The exact mechanisms by which an SES fracture causes clinical events are still uncertain. We speculated several causal relationships. First, local drug delivery may be unavailable because of the absence of stent struts. Second, separated stent struts could induce mechanical stimulation to the vessel wall resulting in inflammation, which could cause neointimal hyperplasia or aneurysm formation. An optical coherence tomography study demonstrated that neointimal hyperplasia was enhanced at the site of an SES fracture [26]. Coronary aneurysm was frequently observed at the DES fracture site by IVUS [27], and we reported a case of stent thrombosis at the site of stent fracture and stent malaposition as detected by MSCT [17].
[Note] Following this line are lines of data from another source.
-- ==== Sys2Proof/Certificates/Slice0/Obligations.lean ====
section
/-!
DEFINITION. The statements about the model, for the provers: what every command of the table does
(completion, one clause per case), what stops it, the invariants every command keeps, and what each
command leaves alone.  The hypotheses of each clause are about the state and the operands alone.
-/

open Sys2Proof Sys2Proof.Machine

/-- From any state whose sparse tables (registers, live counters, slots, flows, sides, maps and the rest) stand in the
canonical form - keys rising, nothing listed at the value its key has by default - every step that answers a next
state, whatever command is at the front of the queue, leaves them in that form. Equal machines are then equal data,
and a register reads what was last written to it. -/
def Obligations.TablesStayCanonical : Prop :=
  ∀ s t : State, tablesCanonical s = true → step s = .next t → tablesCanonical t = true

/-- Whatever command runs, in any state: the commands that wait stay as they are, and of the fuses the part, the
revision, the saffron image and the identity key stay as they are, a customer key slot once enrolled stays enrolled
with its key, a revoked one stays revoked, and a row once fused stays fused. R461 (ENROLL writes a slot once, REVOKE
sets its revoked bit once) and R477 (fuses are never changed by a reset) are two of the rules this rests on. -/
def Obligations.CommandsKeepQueueAndFuses : Prop :=
  ∀ (c : Instr) (s t : State), exec c s = .next t → t.pending = s.pending ∧ fusesKept s t

/-- For each of the commands of the opcode table the table `touched` names the parts of the state that it may change:
the register store, the live counters, the fabric time, the fuses, the device's own field and its phase, the slots,
flows, trunks, logical links, sides, spans, links, lane ends, clock directions, coefficients, calibration queues,
lane maps, bobbins, and so on. Whatever the state, a command that answers a next state leaves every part outside its
row exactly as it was. The rows come from what the rules say each command does; the queue and the fuses are in
CommandsKeepQueueAndFuses, and the statements of each family say what the named parts become. (The division of the
state into parts is the model's, log 15.) -/
def Obligations.CommandsTouchOnlyTheirParts : Prop :=
  ∀ (c : Instr) (s t : State) (p : StatePart), exec c s = .next t → p ∉ touched c → samePart p s t

/-- Whatever command runs in whatever state, the phase of the device (OFF, START, SERVICE or GUARD, WATCH, TEST; SERVICE
and GUARD differ by the fences that stand) stays as it is, but for these: the release of reset takes OFF to START;
the end of START takes START to SERVICE or GUARD; the end of a WATCH entry that is in progress reaches WATCH; the
completion of a wake that is in progress reaches SERVICE or GUARD; the end of a TEST entry that is in progress
reaches TEST; and a power-on, pin or brown-out reset reaches OFF. -/
def Obligations.DeviceStateMovesOnlyAsItsTableSays : Prop :=
  ∀ (c : Instr) (s t : State), exec c s = .next t → t.dev.phase = s.dev.phase ∨ (∃ v, c = .resetRelease v ∧
    s.dev.phase = .off ∧ t.dev.phase = .start) ∨ (c = .startComplete ∧ s.dev.phase = .start ∧ t.dev.phase = .run) ∨ (c
    = .watchEntryDone ∧ s.dev.watchEntry = true ∧ t.dev.phase = .watch) ∨ (c = .wakeComplete ∧ s.dev.waking = true ∧
    t.dev.phase = .run) ∨ (∃ us, c = .testEntryDone us ∧ s.dev.testEntry ≠ 0 ∧ t.dev.phase = .test) ∨ ((c =
    .powerOnReset ∨ c = .pinReset ∨ ∃ x, c = .brownOutReset x) ∧ t.dev.phase = .off)

/-- The invariant of TablesStayCanonical holds at State.reset. There every register field reads the value the offset
index and the register tables give for reset (R495), every live count is 0, the device state is OFF, FAULT_N is
driven low as in every reset hold (R471), no page answers, and no command, copy, slot or ring entry is there. Where
the spec gives no reset value the table holds the one the log names (log 3 for the fuses, log 40 for the rate plan;
the model's choice). -/
def Obligations.ResetState : Prop :=
  tablesCanonical State.reset = true ∧
  (∀ f : Fld, State.reset.rd f = resetOf f.key) ∧
  (∀ f : Fld, State.reset.live f = 0) ∧
  deviceState State.reset = 0 ∧ faultN State.reset = true ∧
  (∀ p : Nat, pageOpen State.reset p = false) ∧
  State.reset.pending = [] ∧ State.reset.slots = [] ∧ State.reset.flows = [] ∧ State.reset.entries = [] ∧
  State.reset.rd (R.SRC_CFG_en 256) = 1 ∧ State.reset.rd (R.SRC_CFG_en 16) = 0

/-- For every command and every state, a step of the state with that command at the front of its queue is exactly exec
of the command on the state with the queue's rest. The statements about single commands reach a run through this
one. -/
def Obligations.StepRunsFrontCommand : Prop :=
  ∀ (c : Instr) (rest : List Instr) (s : State), step { s with pending := c :: rest } = exec c
    { s with pending := rest }

/-- On an empty queue a step is one nanosecond (DESIGN CHOICE, log 10): outside OFF the local clock counts one, a bobbin
whose neighbour switches at that time lets its frozen timers go (R325), the pattern generators run (R387), and where
there is neither nothing else changes; the fabric time counts one unless a correction holds it back, in which case
the hold counts down; in OFF the state stays as it is. Fabric time counts at 1 ns resolution (R450). The opcode
table gives no row any bits: no word spells a command, and withFetchWord leaves the state (log 11). -/
def Obligations.IdleStepIsOneNanosecond : Prop :=
  (∀ s : State, s.pending = [] → s.dev.phase = .off → step s = .next s) ∧
  (∀ s u : State, u = genTicks (nbrSwitched { s with clock := s.clock + 1 }) → s.pending = [] → s.dev.phase ≠ .off →
    u.ring.hold = 0 → step s = .next { u with fab := u.fab + 1 }) ∧
  (∀ s u : State, u = genTicks (nbrSwitched { s with clock := s.clock + 1 }) → s.pending = [] → s.dev.phase ≠ .off →
    u.ring.hold ≠ 0 → step s = .next { u with ring := { u.ring with hold := u.ring.hold - 1 } }) ∧
  (∀ s : State, (∀ c < 16, (s.bob c).nbrAt = none) → genEnds s = [] → genTicks (nbrSwitched
    { s with clock := s.clock + 1 }) = { s with clock := s.clock + 1 }) ∧
  (∀ nbits w : Nat, decodeTableWord nbits w = none) ∧
  (∀ (s : State) (nbits w : Nat), s.withFetchWord nbits w = s)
Potential of MSCT for the evaluation of patients with coronary stents

MSCT has been more widely available for the evaluation of patients with native coronary artery disease, including not only coronary artery stenosis [9], but also coronary plaque characteristics [10, 11] and outcomes [12, 13] as a less invasive imaging technique. However, assessment of the coronary artery with a stent has been challenging because the artefact of the stent strut interferes with clear visualisation of the in-stent lumen. According to appropriate use criteria for cardiac computed tomography, assessment of the coronary stent is considered uncertain or inappropriate with the exception of left main stents [28]. In our study, CAG was performed in 210 patients (40 %) after follow-up MSCT because of insufficient total coronary analysis, which means that routine use of 64-slice MSCT is not efficient for patients with coronary stents. However, at present, advances in the technology of MSCT have made it possible to assess in-stent lumens with high accuracy, particularly in the case of large stent diameters [29, 30]. Therefore, in appropriately selected patients with coronary stents, MSCT can simultaneously evaluate in-stent-lumens and stent fractures, which are strong predictors of long-term MACE, as shown in our study. In addition, by providing information on coronary stenosis and plaque characterisation in vessels or locations not touched by the intervention, MSCT could be an ideal imaging modality suitable for comprehensive assessment of the whole coronary artery in patients after stenting.

Study limitation

The limitations of this study are as follows. First, this was a retrospective, single-centre study and the sample size was small, yielding a small number of cases of stent fracture. Second, the study population consisting of patients undergoing follow-up MSCT suffers from selection bias. Third, TLR, which was defined as MACE in our study, is not a real hard endpoint. Fourth, it was difficult to confirm that the site of TLR was identical to that of CT-detected stent fracture and the restenotic lesion originated from the fracture site, especially in cases of stent thrombosis and diffuse restenosis. Fifth, we evaluated only SES and our results cannot be applied to other drug-eluting stents. Finally, stent fractures detected by MSCT could not be validated pathologically.

Conclusions

An SES fracture detected by MSCT without early clinical events was associated with long-term clinical adverse events.